Ma da Milano è un altro alto magistrato, il procuratore generale Manlio Minale, a rimarcare che «l’obbligatorietà  dell’azione penale non sopporta aggettivazioni», e ad incitare a «resistere al vento di un malinteso aziendalismo giudiziario» che «ormai vede l’Appello come un lusso che non ci possiamo più permettere, mentre è invece una delle garanzie che non possono essere sacrificate sull’altare della ragionevole durata del processo».
In tutta Italia si lamentano le inumane condizioni dei detenuti in carcere sovraffollate. E, nessuno segue i radicali sulla richiesta di «una amnistia per la giustizia», in ogni città , come già  al Ministero e in Cassazione, il procuratore milanese Edmondo Bruti Liberati miete consensi alla circolare con la quale, dopo la sentenza di condanna dell’Italia da parte della Corte di Strasburgo, ha invitato i suoi pm a moderare la custodia cautelare in indagine e a favorire le misure alternative al carcere. Ma anche qui è ancora Minale a smarcarsi clamorosamente e a rivendicare che, «se le carceri non reggono, non devono essere le Procure ad assumersi compiti impropri: forse si dovrebbe non tanto ridurre le richieste di arresto fondate (77% accolte dai gip a Milano), quanto eliminare quelle infondate».
Ovunque tiene banco il disagio per i magistrati che si sono candidati alle elezioni, criticati con toni più o meno accesi dal presidente della Corte d’Appello romana Giorgio Santacroce («Non mi piacciono i magistrati che non si accontentano di fare bene il loro lavoro ma si propongono di redimere il mondo») e dal procuratore generale perugino Giovanni Galati («La magistratura non ha bisogno di pseudo rivoluzionari o di novelli partigiani»).

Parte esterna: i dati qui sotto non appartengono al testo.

-- ==== Sys2Proof/Machine/Access.lean ====
section
/-! DEFINITION. Accesses by address: the address map, who may write what, the word view, read latches, bus errors (R31, R35-R41, R158,
R179, R382, R401, R484). -/

namespace Sys2Proof.Machine

/-! ### Starts asked for (R53, R415) -/

/-- A start runs: it has begun and has not reached mode-ready or START_EXHAUSTED. -/
def State.starting (s : State) : Bool := !s.ready && !s.exhausted

/-- A cold start is asked for with a cause. -/
def wantCold (s : State) (cause : Nat) : State := { s with coldWant := some cause }

/-- START or HOST_START with KIND 1 COLD or 2 WARM: its status (R55, R65, R415). -/
def askStart (s : State) (kind : Nat) : State × Status :=
  if kind = 1 then (wantCold s 2, .OK)
  else if s.exhausted then (wantCold s 3, .OK)
  else if s.starting then (s, .START_IN_PROGRESS)
  else ({ s with warmWant := some 3 }, .OK)

/-- A write of HOST_START: it works after step 3, and START_RES shows its result. -/
def hostStart (s : State) (kind : Nat) : State × Status :=
  if s.perst || kind = 0 || kind = 3 || (s.starting && s.fld PWR_START_STAT_STEP ≤ 3) then (s, .OK)
  else
    let x := askStart s kind
    (x.1.put HOST_STAT_START_RES (if x.2 = .OK then 1 else 2), x.2)

/-! ### Registers with a row of their own, by address -/

/-- A write of LE_CMD (R193, R208). -/
def leCmd (s : State) (e data : Nat) : State × Status :=
  let x : State × Status := match data % 4 with
    | 1 => engineArm s e
    | 2 => (engineDisarm s e, .OK)
    | 3 => (engineStop s e, .OK)
    | _ => (s, .OK)
  (x.1.when (data.testBit 4) fun s => engineSwap s e, x.2)

/-- A write of SAF_RELEASE by its key (R328): 0x5A opens a sequence, 0xA5 ends it, any other value breaks it. -/
def safRelease (s : State) (data : Nat) : State :=
  let g := bitsOf data 0 12
  let d := data.testBit 12
  match bitsOf data 24 8 with
  | 0x5A => releaseFirst s g d
  | 0xA5 => releaseSecond s g d
  | _ => releaseBroken s

/-- A write of SAF_DEMAND (R327). -/
def safDemand (s : State) (data : Nat) : State := demandEvt s 0x23 (bitsOf data 0 12) (data.testBit 12) (bitsOf data 16 5)

/-- A write of SAF_FJ_CMD (R333, R334). -/
def fjopCmd (s : State) (c data : Nat) : State × Status :=
  let s := s.when (data.testBit 0) fun s => fjopReset s c
  if data.testBit 1 then fjopSend s c else (s, .OK)

/-- A write to a SAF_ register. -/
def safWrite (s : State) (a data : Nat) : State × Status :=
  let o := a - 0x60058000
  if o = 0x004 then (safDemand s data, .OK)
  else if o = 0x008 then (safRelease s data, .OK)
  else if o = 0x010 then (heartbeat s (data % 256), .OK)
  else if o = 0x3F0 then (soutRequest s (data % 256), .OK)
  else if 0x100 ≤ o && o < 0x1C0 && o % 0x10 < 8 then ascTableWrite s ((o - 0x100) / 0x10) (o % 0x10 = 4) data 0
  else if 0x800 ≤ o && o < 0xC00 && o % 0x20 = 0x18 then fjopCmd s ((o - 0x800) / 0x20) data
  else safRegWrite s a data

/-- A write to a PWR_ register by requester `r`: PWR_PS_ANS takes a pair's answer (R376). -/
def pwrWrite (s : State) (r : Requester) (a data : Nat) : State × Status :=
  match a with
  | 0x60068020 => if data.testBit 0 then feedDrill s else (s, .OK)
  | 0x6006804C => dividerWrite s false data
  | 0x60068050 => dividerWrite s true data
  | 0x60068060 => powerRequest s (data % 4) false
  | 0x60068068 =>
    match r with
    | .pair n => pairAnswer s n data
    | _ => (s, .OK)
  | 0x600680A0 => (bankClear s false data, .OK)
  | 0x600680A4 => (bankClear s true data, .OK)
  | _ => pwrRegWrite s a data

/-- A write to a FAB_ register. -/
def fabWrite (s : State) (a data : Nat) : State × Status :=
  let o := a - 0x60088000
  if o = 8 then (s.when (data.testBit 0) fabWake, .OK)
  else if 0x300 ≤ o && o < 0x360 && o % 0x20 = 0x08 then txqTail s ((o - 0x300) / 0x20) (data % 2 ^ 10)
  else if 0x300 ≤ o && o < 0x360 && o % 0x20 = 0x1C then (rxqAck s ((o - 0x300) / 0x20) (data % 2 ^ 8), .OK)
  else fabRegWrite s a data

/-- A write to a CAN_ register. The bus is taken to be busy, so that CONFIG waits and a request is offered when it is idle. -/
def canWrite (s : State) (a data : Nat) : State × Status :=
  let n := (a - 0x60090000) / 0x400
  let o := (a - 0x60090000) % 0x400
  if 0x60092000 ≤ a then canRegWrite s a data
  else if o = 0x000 then canMode s n data true
  else if o = 0x014 then (s.when (data.testBit 0) fun s => canRecover s n, .OK)
  else if o = 0x030 then (if data.testBit 0 then filterCommit s n else (s, .OK))
  else if o = 0x038 || o = 0x03C then (txRequest s n ((o - 0x038) / 4) data false, .OK)
  else if o = 0x040 || o = 0x044 then (txAbort s n ((o - 0x040) / 4) data, .OK)
  else if 0x080 ≤ o && o < 0x0C0 && o % 0x10 = 0xC then (canAck s n ((o - 0x080) / 0x10) (data % 2 ^ 10), .OK)
  else canRegWrite s a data

/-- IMG_ error register (R499). -/
def imgErr : BlockErr where
  last := IMG_ERR_LAST_ERR
  cnt := IMG_ERR_ERR_CNT
  lock := IMG_LOCK
  locked := .IMG_LOCKED
  codes := [(.IMG_HEADER, 1), (.IMG_VARIANT, 2), (.IMG_RECORD, 3), (.IMG_DUP_KEY, 4), (.IMG_SIZE, 5), (.IMG_KEY, 6),
    (.IMG_SIGNATURE, 7), (.IMG_ROLLBACK, 8), (.IMG_ACTIVE, 9), (.IMG_BUSY, 10), (.IMG_MODE, 11), (.IMG_LOCKED, 12)]

/-- A write to a TST_ register. -/
def tstWrite (s : State) (a data : Nat) : State × Status :=
  match a with
  | 0x600A0008 => (relock s data, .OK)
  | 0x600A0010 => atbSelect s data
  | 0x600A0028 => selftestGo s data
  | _ => tstRegWrite s a data

/-- A write of ADC_CTRL: a converter that is enabled opens the test buses on its lands (R506). -/
def adcCtrlWrite (s : State) (n data : Nat) : State × Status :=
  let x := adcCtrl s n data []
  (x.1.when (x.1.flag (ADC_CTRL_EN n) && !s.flag (ADC_CTRL_EN n)) fun s => atbOpen s n, x.2)

/-- A write to an ADC_ register. -/
def adcWrite (s : State) (a data : Nat) : State × Status :=
  if a < 0x6001A000 then
    let n := (a - 0x60018000) / 0x100
    match (a - 0x60018000) % 0x100 with
    | 0x00 => adcCtrlWrite s n data
    | 0x20 => (adcSwreq s n data, .OK)
    | _ => adcRegWrite s a data
  else adcRegWrite s a data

In quasi tutte le sedi si apprezza la legge Severino sull’anticorruzione, più nello spirito che nel contenuto di cui viene auspicato un irrobustimento, anche se a Torino il procuratore generale Marcello Maddalena giudica «esagerate le lodi», specie «sulla prevenzione, che mi sembra creare solo carrozzoni inutili e dispendiosi».
Altrove è l’attualità  a imporsi. Come a Lecce, dove il presidente Mario Buffa (competente anche su Taranto) denuncia che «sull’Ilva il governo ha fatto una legge ad aziendam nella scia delle leggi ad personam, una legge che riconsegna lo stabilimento a coloro che fingevano di rispettare le regole di giorno e continuavano a inquinare di notte». E dappertutto i rappresentanti dei magistrati onorari (che, ignoti ai più, mandano avanti metà  della baracca giudiziaria italiana), confessano «una grossa delusione: è la prima volta che un ministro, nel suo mandato, neanche ci riceve».